** DIRECTIONS **
Could you retype the listing beneath, keeping each line exactly as it is?

** DATA SUPPLIED **
[Start of Attachment]

-- ==== Sys2Proof/Tests/Slice0.lean ====
section
/-! SUPPORT. The model's own tests: words written from the spec's layouts, one step each on small states, with expected values
from 95_test_vectors.md or by hand from the rules cited; and, for every statement with hypotheses, a state and operands
that meet them. -/

namespace Sys2Proof.Tests

open Sys2Proof Sys2Proof.Machine Sys2Proof.Config

-- One theorem at a time: many kernel evaluations at once take more threads than the memory limit allows.
set_option Elab.async false

/-! ## Well-formedness and decoding -/

/-- R313: an image width is 1..1024; both image commands refuse 0 and 1025. -/
theorem test_wf_refuses_width :
    (Instr.setColorImage { format := 0, size := .b16, width := 0, address := 0 }).wf = false ∧
      (Instr.setColorImage { format := 0, size := .b16, width := 1025, address := 0 }).wf = false ∧
      (Instr.setTextureImage { format := 0, size := .b16, width := 0, address := 0 }).wf = false ∧
      (Instr.setTextureImage { format := 0, size := .b16, width := 1025, address := 0 }).wf = false := by decide

theorem test_wf_accepts_width :
    (Instr.setColorImage { format := 0, size := .b16, width := 1, address := 0 }).wf = true ∧
      (Instr.setTextureImage { format := 0, size := .b16, width := 1024, address := 0 }).wf = true := by decide

/-- Section 2 of 95_test_vectors.md, the rows SampleWordsDecode does not have. -/
theorem test_decode_section2 :
    decode [0x3900000000000080] = .ok (.setBlendColor { r := 0, g := 0, b := 0, a := 128 }, 1) ∧
      decode [0x3A001F4011223344] = .ok (.setPrimColor 31 0x40 { r := 0x11, g := 0x22, b := 0x33, a := 0x44 }, 1) ∧
      decode [0x3B000000FFFFFFFF] = .ok (.setEnvColor { r := 255, g := 255, b := 255, a := 255 }, 1) ∧
      decode [0x37000000F801F801] = .ok (.setFillColor 0xF801F801, 1) ∧
      decode [0x2B00000001008010] = .ok (.setKeyR 0x100 0x80 0x10, 1) ∧
      decode [0x2E0000007FFF0001] = .ok (.setPrimDepth 0x7FFF 1, 1) ∧
      decode [0x3D10001F00200000] = .ok (.setTextureImage { format := 0, size := .b16, width := 32, address := 0x200000 }, 1) ∧
      decode [0x3E00000000200000] = .ok (.setMaskImage 0x200000, 1) ∧
      decode [0x3510080000000000] =
        .ok (.setTile 0 { format := 0, size := .b16, line := 4, tmem := 0, palette := 0, ct := false, mt := false, maskT := 0,
                          shiftT := 0, cs := false, ms := false, maskS := 0, shiftS := 0 }, 1) := by decide +kernel
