-- ==== Sys2Proof/Machine/State.lean ====
section
/-! DEFINITION. Everything the spec gives the machine, as plain data. A numbered collection is a `Sparse` table whose
unlisted entries read as that entry's reset value, so that reset lists nothing. -/

namespace Sys2Proof.Machine

/-- Memory: bytes by address, in canonical form; an unlisted byte reads as zero (R118 step 4, R152). -/
abbrev Mem := List Host.Cell

/-! ## Names -/

/-- R219: what can be registered, watched or locked: a 128-byte line of local memory, of a chip scratchpad, of a core's
scratchpad array; the phase of a buffer entry (R142) or of a barrier entry (R290; from 32 on those of cluster launches). -/
inductive LineKey where
  | mem (line : Nat)
  | chip (die line : Nat)
  | core (core line : Nat)
  | buf (core entry : Nat)
  | bar (core entry : Nat)
deriving DecidableEq, Repr

/-- R49: the access kinds; `txWrite` is a write inside a transaction, which needs R and W (R30) and is reported as a write. -/
inductive Acc where
  | read | write | atomic | fetch | walk | ad | txWrite
deriving DecidableEq, Repr

/-- R401: the trap codes. -/
inductive Trap where
  | ill | priv | align | spb | rlk | pf | prot | sres | pipe | pois | peer | cabrt | brk | trap | psave
deriving DecidableEq, Repr

/-- R207: the four classes of a group's own operations. -/
inductive OpClass where
  | ld | st | cp | tl
deriving DecidableEq, Repr

/-! ## Groups, slices and lanes (R193) -/

/-- Why a path does not issue (R200, R405). -/
inductive Stop where
  | ready
  /-- R208: a `wait` until the counters are at or below these counts. -/
  | wait (l s c t : Nat)
  /-- R206. -/
  | couple
  /-- R488: a fetch held for the host under this tag. -/
  | fetch (tag : Nat)
  /-- R50: a fetch whose record was answered FAIL, with the record's address. -/
  | fetchFail (va : DWord)
  /-- R213: an outermost `xend` that waits for write locks. -/
  | commit
  /-- R211: a transaction has ended and the scan for its matching `xend` waits for a word. -/
  | scan
  /-- R302: stopped at `yield`, to be saved. -/
  | yielded
  /-- R291, R343: asleep on a barrier or buffer entry since this cycle while its PHASE is this; overflowed or not. -/
  | asleep (since : Nat) (key : LineKey) (want ovf : Bool)
deriving DecidableEq, Repr

/-- R156, R202: the slices that took the same way, their program counter, and why they do not issue. -/
structure Path where
  slices : BitVec 8
  pc     : DWord
  stop   : Stop := .ready
  /-- R473: the next instruction is exempt from a breakpoint match. -/
  exempt : Bool := false
  /-- R209: one more than the clock when the path became ready and was not issued; 0: not so. -/
  since  : Nat := 0
  /-- R405: its next instruction has raised a trap, which is taken once the group's other paths have come to their run boundary. -/
  due    : Bool := false
deriving DecidableEq, Repr

/-- R404, R409: one lane's record in a replay entry. -/
structure LaneRec where
  addr : DWord := 0
  d0   : Word := 0
  d1   : Word := 0
  d2   : Word := 0
  d3   : Word := 0
  /-- The lane's data has been read and is not read again. -/
  got  : Bool := false
  /-- R43: the lane's destination has been written. -/
  wrote : Bool := false
  code : Nat := 0
  kind : Nat := 0
  acc  : Nat := 0
  /-- R37: number of the walk that the lane waits for, or 0. -/
  walk : Nat := 0
  /-- R433: the lane's request has gone to a peer and its completion has not come. -/
  sent : Bool := false
  /-- R486: the lane has passed its checks, and waits at a line that is held. -/
  past : Bool := false
  /-- R49: the address and PPA a translation fault is recorded with. -/
  fva  : DWord := 0
  fppa : Nat := 0
  /-- R50: the host's answer was FAIL and its PROT is not yet delivered; TRAPADDR is then the record's address. -/
  failed : Bool := false
  /-- R407: the fault was recorded while the group was at trap level, and is to be delivered after `rte`. -/
  due : Bool := false
deriving DecidableEq, Repr

/-- R404, R409: a replay entry. `lanes` are the lanes still to be performed. -/
structure RqEntry where
  insn   : Word
  orig   : Word
  held   : Bool := false
  ref    : Bool := false
  slices : BitVec 8
  tag    : Nat := 0
  lanes  : Word
  act    : Word
  pc     : DWord
  rm     : BitVec 2 := 0
  lane   : Sparse LaneRec := []
  cls    : Option OpClass := none
  op     : Nat := 0
  /-- R412: an entry made by a checker. -/
  pipe   : Bool := false
  /-- R476: cycle of the issue. -/
  time   : Nat := 0
  /-- R370, R371: the A rows that an `mma` read at issue, register offset × 32 + lane, and whether the latch gave them. -/
  rowsA  : Sparse Word := []
  latched : Bool := false
  /-- R245: SATF bits cleared since the issue. -/
  satOff : Word := 0
  /-- R412: with an arithmetic instruction that a checker caught, the masks at its issue. -/
  masksAt : Sparse Word := []
deriving DecidableEq, Repr

/-- R207: operations in issue order with their completion. -/
structure Counters where
  ld : List (Nat × Bool) := []
  st : List (Nat × Bool) := []
  cp : List (Nat × Bool) := []
  tl : List (Nat × Bool) := []
deriving DecidableEq, Repr

/-- R203, R441: a scalar register of some slices that a `coll.cancel` issued at `pc`, at trap level or not, has still to
write. -/
structure Owed where
  slices : BitVec 8
  reg    : Nat
  pc     : DWord
  trap   : Bool
deriving DecidableEq, Repr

[End of Attachment]

** FINAL ANSWER **
-- ==== Sys2Proof/Tests/Slice0.lean ====
section
/-! SUPPORT. The model's own tests: words written from the spec's layouts, one step each on small states, with expected values
from 95_test_vectors.md or by hand from the rules cited; and, for every statement with hypotheses, a state and operands
that meet them. -/

namespace Sys2Proof.Tests

open Sys2Proof Sys2Proof.Machine Sys2Proof.Config

-- One theorem at a time: many kernel evaluations at once take more threads than the memory limit allows.
set_option Elab.async false

/-! ## Well-formedness and decoding -/

/-- R313: an image width is 1..1024; both image commands refuse 0 and 1025. -/
theorem test_wf_refuses_width :
    (Instr.setColorImage { format := 0, size := .b16, width := 0, address := 0 }).wf = false ∧
      (Instr.setColorImage { format := 0, size := .b16, width := 1025, address := 0 }).wf = false ∧
      (Instr.setTextureImage { format := 0, size := .b16, width := 0, address := 0 }).wf = false ∧
      (Instr.setTextureImage { format := 0, size := .b16, width := 1025, address := 0 }).wf = false := by decide

theorem test_wf_accepts_width :
    (Instr.setColorImage { format := 0, size := .b16, width := 1, address := 0 }).wf = true ∧
      (Instr.setTextureImage { format := 0, size := .b16, width := 1024, address := 0 }).wf = true := by decide

/-- Section 2 of 95_test_vectors.md, the rows SampleWordsDecode does not have. -/
theorem test_decode_section2 :
    decode [0x3900000000000080] = .ok (.setBlendColor { r := 0, g := 0, b := 0, a := 128 }, 1) ∧
      decode [0x3A001F4011223344] = .ok (.setPrimColor 31 0x40 { r := 0x11, g := 0x22, b := 0x33, a := 0x44 }, 1) ∧
      decode [0x3B000000FFFFFFFF] = .ok (.setEnvColor { r := 255, g := 255, b := 255, a := 255 }, 1) ∧
      decode [0x37000000F801F801] = .ok (.setFillColor 0xF801F801, 1) ∧
      decode [0x2B00000001008010] = .ok (.setKeyR 0x100 0x80 0x10, 1) ∧
      decode [0x2E0000007FFF0001] = .ok (.setPrimDepth 0x7FFF 1, 1) ∧
      decode [0x3D10001F00200000] = .ok (.setTextureImage { format := 0, size := .b16, width := 32, address := 0x200000 }, 1) ∧
      decode [0x3E00000000200000] = .ok (.setMaskImage 0x200000, 1) ∧
      decode [0x3510080000000000] =
        .ok (.setTile 0 { format := 0, size := .b16, line := 4, tmem := 0, palette := 0, ct := false, mt := false, maskT := 0,
                          shiftT := 0, cs := false, ms := false, maskS := 0, shiftS := 0 }, 1) := by decide +kernel
-- ==== Sys2Proof/Machine/State.lean ====
section
/-! DEFINITION. Everything the spec gives the machine, as plain data. A numbered collection is a `Sparse` table whose
unlisted entries read as that entry's reset value, so that reset lists nothing. -/

namespace Sys2Proof.Machine

/-- Memory: bytes by address, in canonical form; an unlisted byte reads as zero (R118 step 4, R152). -/
abbrev Mem := List Host.Cell

/-! ## Names -/

/-- R219: what can be registered, watched or locked: a 128-byte line of local memory, of a chip scratchpad, of a core's
scratchpad array; the phase of a buffer entry (R142) or of a barrier entry (R290; from 32 on those of cluster launches). -/
inductive LineKey where
  | mem (line : Nat)
  | chip (die line : Nat)
  | core (core line : Nat)
  | buf (core entry : Nat)
  | bar (core entry : Nat)
deriving DecidableEq, Repr

/-- R49: the access kinds; `txWrite` is a write inside a transaction, which needs R and W (R30) and is reported as a write. -/
inductive Acc where
  | read | write | atomic | fetch | walk | ad | txWrite
deriving DecidableEq, Repr

/-- R401: the trap codes. -/
inductive Trap where
  | ill | priv | align | spb | rlk | pf | prot | sres | pipe | pois | peer | cabrt | brk | trap | psave
deriving DecidableEq, Repr

/-- R207: the four classes of a group's own operations. -/
inductive OpClass where
  | ld | st | cp | tl
deriving DecidableEq, Repr

/-! ## Groups, slices and lanes (R193) -/

/-- Why a path does not issue (R200, R405). -/
inductive Stop where
  | ready
  /-- R208: a `wait` until the counters are at or below these counts. -/
  | wait (l s c t : Nat)
  /-- R206. -/
  | couple
  /-- R488: a fetch held for the host under this tag. -/
  | fetch (tag : Nat)
  /-- R50: a fetch whose record was answered FAIL, with the record's address. -/
  | fetchFail (va : DWord)
  /-- R213: an outermost `xend` that waits for write locks. -/
  | commit
  /-- R211: a transaction has ended and the scan for its matching `xend` waits for a word. -/
  | scan
  /-- R302: stopped at `yield`, to be saved. -/
  | yielded
  /-- R291, R343: asleep on a barrier or buffer entry since this cycle while its PHASE is this; overflowed or not. -/
  | asleep (since : Nat) (key : LineKey) (want ovf : Bool)
deriving DecidableEq, Repr

/-- R156, R202: the slices that took the same way, their program counter, and why they do not issue. -/
structure Path where
  slices : BitVec 8
  pc     : DWord
  stop   : Stop := .ready
  /-- R473: the next instruction is exempt from a breakpoint match. -/
  exempt : Bool := false
  /-- R209: one more than the clock when the path became ready and was not issued; 0: not so. -/
  since  : Nat := 0
  /-- R405: its next instruction has raised a trap, which is taken once the group's other paths have come to their run boundary. -/
  due    : Bool := false
deriving DecidableEq, Repr

/-- R404, R409: one lane's record in a replay entry. -/
structure LaneRec where
  addr : DWord := 0
  d0   : Word := 0
  d1   : Word := 0
  d2   : Word := 0
  d3   : Word := 0
  /-- The lane's data has been read and is not read again. -/
  got  : Bool := false
  /-- R43: the lane's destination has been written. -/
  wrote : Bool := false
  code : Nat := 0
  kind : Nat := 0
  acc  : Nat := 0
  /-- R37: number of the walk that the lane waits for, or 0. -/
  walk : Nat := 0
  /-- R433: the lane's request has gone to a peer and its completion has not come. -/
  sent : Bool := false
  /-- R486: the lane has passed its checks, and waits at a line that is held. -/
  past : Bool := false
  /-- R49: the address and PPA a translation fault is recorded with. -/
  fva  : DWord := 0
  fppa : Nat := 0
  /-- R50: the host's answer was FAIL and its PROT is not yet delivered; TRAPADDR is then the record's address. -/
  failed : Bool := false
  /-- R407: the fault was recorded while the group was at trap level, and is to be delivered after `rte`. -/
  due : Bool := false
deriving DecidableEq, Repr

/-- R404, R409: a replay entry. `lanes` are the lanes still to be performed. -/
structure RqEntry where
  insn   : Word
  orig   : Word
  held   : Bool := false
  ref    : Bool := false
  slices : BitVec 8
  tag    : Nat := 0
  lanes  : Word
  act    : Word
  pc     : DWord
  rm     : BitVec 2 := 0
  lane   : Sparse LaneRec := []
  cls    : Option OpClass := none
  op     : Nat := 0
  /-- R412: an entry made by a checker. -/
  pipe   : Bool := false
  /-- R476: cycle of the issue. -/
  time   : Nat := 0
  /-- R370, R371: the A rows that an `mma` read at issue, register offset × 32 + lane, and whether the latch gave them. -/
  rowsA  : Sparse Word := []
  latched : Bool := false
  /-- R245: SATF bits cleared since the issue. -/
  satOff : Word := 0
  /-- R412: with an arithmetic instruction that a checker caught, the masks at its issue. -/
  masksAt : Sparse Word := []
deriving DecidableEq, Repr

/-- R207: operations in issue order with their completion. -/
structure Counters where
  ld : List (Nat × Bool) := []
  st : List (Nat × Bool) := []
  cp : List (Nat × Bool) := []
  tl : List (Nat × Bool) := []
deriving DecidableEq, Repr

/-- R203, R441: a scalar register of some slices that a `coll.cancel` issued at `pc`, at trap level or not, has still to
write. -/
structure Owed where
  slices : BitVec 8
  reg    : Nat
  pc     : DWord
  trap   : Bool
deriving DecidableEq, Repr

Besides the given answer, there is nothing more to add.